Eight graduates of the AOCC’s African Plant Breeding Academy in Nairobi presented their work at the FAO in 2018, and the FAO has formed a partnership with the AOCC to globalize the orphan crops approach. I began this paper predicting failure. Why? The themes of this conference gives us a clue. It noted that sustainable agriculture must consider “a host of other multi-sectoral topics such as economic planning, trade, education, social affairs, health, energy, transport, natural resources and the environment.” 

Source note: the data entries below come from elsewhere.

-- ==== Sys2Proof/Machine/Mx.lean ====
section
/-! DEFINITION. Rows of a tensor as values: the float formats, and the MX formats of R109, R110 and R221. -/
namespace Sys2Proof.Machine

-- the element of an MX format: fraction bits, least exponent of a normal, emax, code of the largest, bits
def mxFb (fmt : Nat) : Nat := [3, 2, 1].getD (fmt - 10) 3
def mxEmin (fmt : Nat) : Int := [-6, -14, 0].getD (fmt - 10) 0
def mxEmax (fmt : Nat) : Int := [8, 15, 2].getD (fmt - 10) 0
def mxTop (fmt : Nat) : Nat := [0x7E, 0x7B, 7].getD (fmt - 10) 0
def mxBits (fmt : Nat) : Nat := if fmt = 12 then 4 else 8

/-- m × 2^e to the nearest element, ties to even, clamped to the largest (R110 rne_sat). -/
def mxEl (fmt m : Nat) (e : Int) : Nat :=
  if m = 0 then 0
  else
    let fb := mxFb fmt
    let emin := mxEmin fmt
    let q := max ((Nat.log2 m : Int) + e) emin - fb
    let k := if q ≤ e then m * 2 ^ (e - q).toNat else rne m (q - e).toNat
    min ((q - (emin - fb)).toNat * 2 ^ fb + k) (mxTop fmt)

/-- The value of an element code. -/
def mxElVal (fmt x : Nat) : Fv :=
  match fmt with
  | 10 => if x % 128 = 127 then .nan
          else
            let neg := x / 128 % 2 == 1
            let ex := x / 8 % 16
            if ex = 0 then .fin neg (x % 8) (-9) else .fin neg (8 + x % 8) (ex - 10)
  | 11 => fDec 5 2 x
  | _ =>
    let neg := x / 8 % 2 == 1
    let ex := x / 2 % 4
    if ex = 0 then .fin neg (x % 2) (-1) else .fin neg (2 + x % 2) (ex - 2)

/-- |x| as a K36 value. -/
def kAbs (x : K36) : K36 := x &&& 0x7FFFFFFFF

/-- One block of 32 values (R110): the elements, the scale byte, and whether it became a NaN block. -/
def mxBlock (fmt : Nat) (vs : List K36) : List Nat × Nat × Bool :=
  let sgn (v : K36) : Nat := if kSign v then 2 ^ (mxBits fmt - 1) else 0
  let amax := vs.foldl (fun a v => if kLt a (kAbs v) then kAbs v else a) 0
  if vs.any (fun v => !kFinite v) then (vs.map (fun _ => 0), 0xFF, true)
  else match kDec amax with
    | .fin _ m e =>
      if m = 0 then (vs.map sgn, 0, false)
      else
        let x := max (-127) (min 127 ((Nat.log2 m : Int) + e - mxEmax fmt))
        (vs.map (fun v => match kDec v with
          | .fin _ m1 e1 => sgn v + mxEl fmt m1 (e1 - x)
          | _ => 0), (x + 127).toNat, false)
    | _ => (vs.map (fun _ => 0), 0xFF, true)

/-- A list in pieces of n. -/
def chunksOf {α : Type} (n : Nat) : Nat → List α → List (List α)
  | 0, _ => []
  | k + 1, l => if l.isEmpty then [] else l.take n :: chunksOf n k (l.drop n)

/-- Pairs of nibbles, the even element low (R109). -/
def nibbles : List Nat → List Byte
  | a :: b :: l => BitVec.ofNat 8 (a + 16 * b) :: nibbles l
  | [a] => [BitVec.ofNat 8 a]
  | [] => []

/-- A row of values in an MX format, and its NaN blocks. -/
def mxPack (fmt : Nat) (vs : List K36) : List Byte × Nat :=
  let bs := (chunksOf 32 vs.length vs).map (fun b => mxBlock fmt b)
  let els := bs.flatMap (fun b => b.1)
  ((if fmt = 12 then nibbles els else els.map (fun x => BitVec.ofNat 8 x)) ++ bs.map (fun b => BitVec.ofNat 8 b.2.1),
    (bs.filter (fun b => b.2.2)).length)

/-- The values of an MX row of n elements (R221). -/
def mxVals (fmt n : Nat) (row : List Byte) : List K36 :=
  let els := if fmt = 12 then n / 2 else n
  (List.range n).map (fun i =>
    let b := (row.getD (if fmt = 12 then i / 2 else i) 0).toNat
    let x := if fmt = 12 then (if i % 2 = 0 then b % 16 else b / 16) else b
    let sc := (row.getD (els + i / 32) 0).toNat
    if sc = 0xFF then kNaN
    else match mxElVal fmt x with
      | .fin neg m e => kEnc (.fin neg m (e + sc - 127))
      | v => kEnc v)

/-- The values of a row of n elements of a float or MX format. -/
def rowVals (fmt n : Nat) (row : List Byte) : List K36 :=
  if isMx fmt then mxVals fmt n row
  else (List.range n).map (fun i => kEnc (fmtDec fmt (leNat ((row.drop (i * ebOf fmt)).take (ebOf fmt)))))

/-- Values as a row of a float or MX format: its bytes, its NaN blocks, and whether a finite value became infinite. -/
def rowPack (fmt : Nat) (vs : List K36) : List Byte × Nat × Bool :=
  if isMx fmt then
    let r := mxPack fmt vs
    (r.1, r.2, false)
  else
    let xs := vs.map (fun v => fmtEnc fmt (kDec v))
    (xs.flatMap (fun x => natLe (ebOf fmt) x), 0,
      (List.range vs.length).any (fun i => fmtInf fmt (xs.getD i 0) && !kIsInf (vs.getD i 0)))

/-- Is a conversion between float and MX formats in the list of R221? -/
def fltConv (a b : Nat) : Bool := (isFloat a && (isFloat b || isMx b)) || (isMx a && isFloat b)

/-- A row of n elements converted from format a to b (R110, R221). -/
def convRow (a b n : Nat) (row : List Byte) : List Byte × Nat × Bool :=
  if a = b then (row, 0, false) else rowPack b (rowVals a n row)

/-- Pitch of rows of B_row bytes on the wire and in a Bay (R109). -/
def pitchOf (brow : Nat) : Nat := 32 * ((brow + 31) / 32)

/-- B_row of n elements in an element format (R109). -/
def rowBytes (fmt n : Nat) : Nat := if isMx fmt then mxRow fmt n else n * ebOf fmt

end Sys2Proof.Machine
end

It is not just that these topics must be “considered,” they must be strictly and efficiently coordinated, and this must be done internationally, as so many food supply chains are international.  In terms of effective and efficient food safety management, we need to take these elements into account as we develop the necessary international agreements on genetic manipulation, as well as water, fertilizer, pesticide and herbicide use. We need governments to cooperate so that farmers, and their governments, can master the use of these inputs.  

We all know the definition of sustainable development: meeting the needs of the present without compromising the ability of future generations to meet their needs. But the Brundtland Commission, which defined sustainability more than 30 years ago, offered a more profound vision: “Yet in the end, sustainable development is not a fixed state of harmony, but rather a process of change in which the exploitation of resources, the direction of investments, the orientation of technological development, and institutional change are made consistent with future as well as present needs…. Thus, in the final analysis, sustainable development must rest on political will.”   

Let’s be honest…Do you see any evidence, any slight hint, that the level of political will through global commitments, cooperation, coordination and resources are in place or are emerging to fulfill the aspirations detailed in the recommendations of the ICN2, the SDGs and other UN goals by 2030?   I think not; so, I close with these four action points to urge change to success: (1)  we must use this International Food Safety Conference (IFSC), to hold the IFSC conveners accountable– the AUC, FAO, WHO, WTO and others– to encourage that they build and support the several platforms, initiatives and scientific and institutional capabilities required to mitigate the negative social, economic, health and environmental impacts of unsafe foods; (2) we must insist that these efforts link food safety to all phases of agriculture, climate change, sustainability and other collateral components to enhance the likelihood that safe, affordable and nourishing foods will become available to everyone; (3) we must foster an intellectual revolution in decision making and politics among in national and international institutions and among other stakeholders including the private sector to give food safety the priority attention it must have in order to achieve the 2030 Sustainable Development Agenda; and (4) we must take giant steps to ensure that no one is left behind because the alternative of continuing to slide backwards toward when our damaged ecosystems can no longer support our economies, and food systems is totally unacceptable.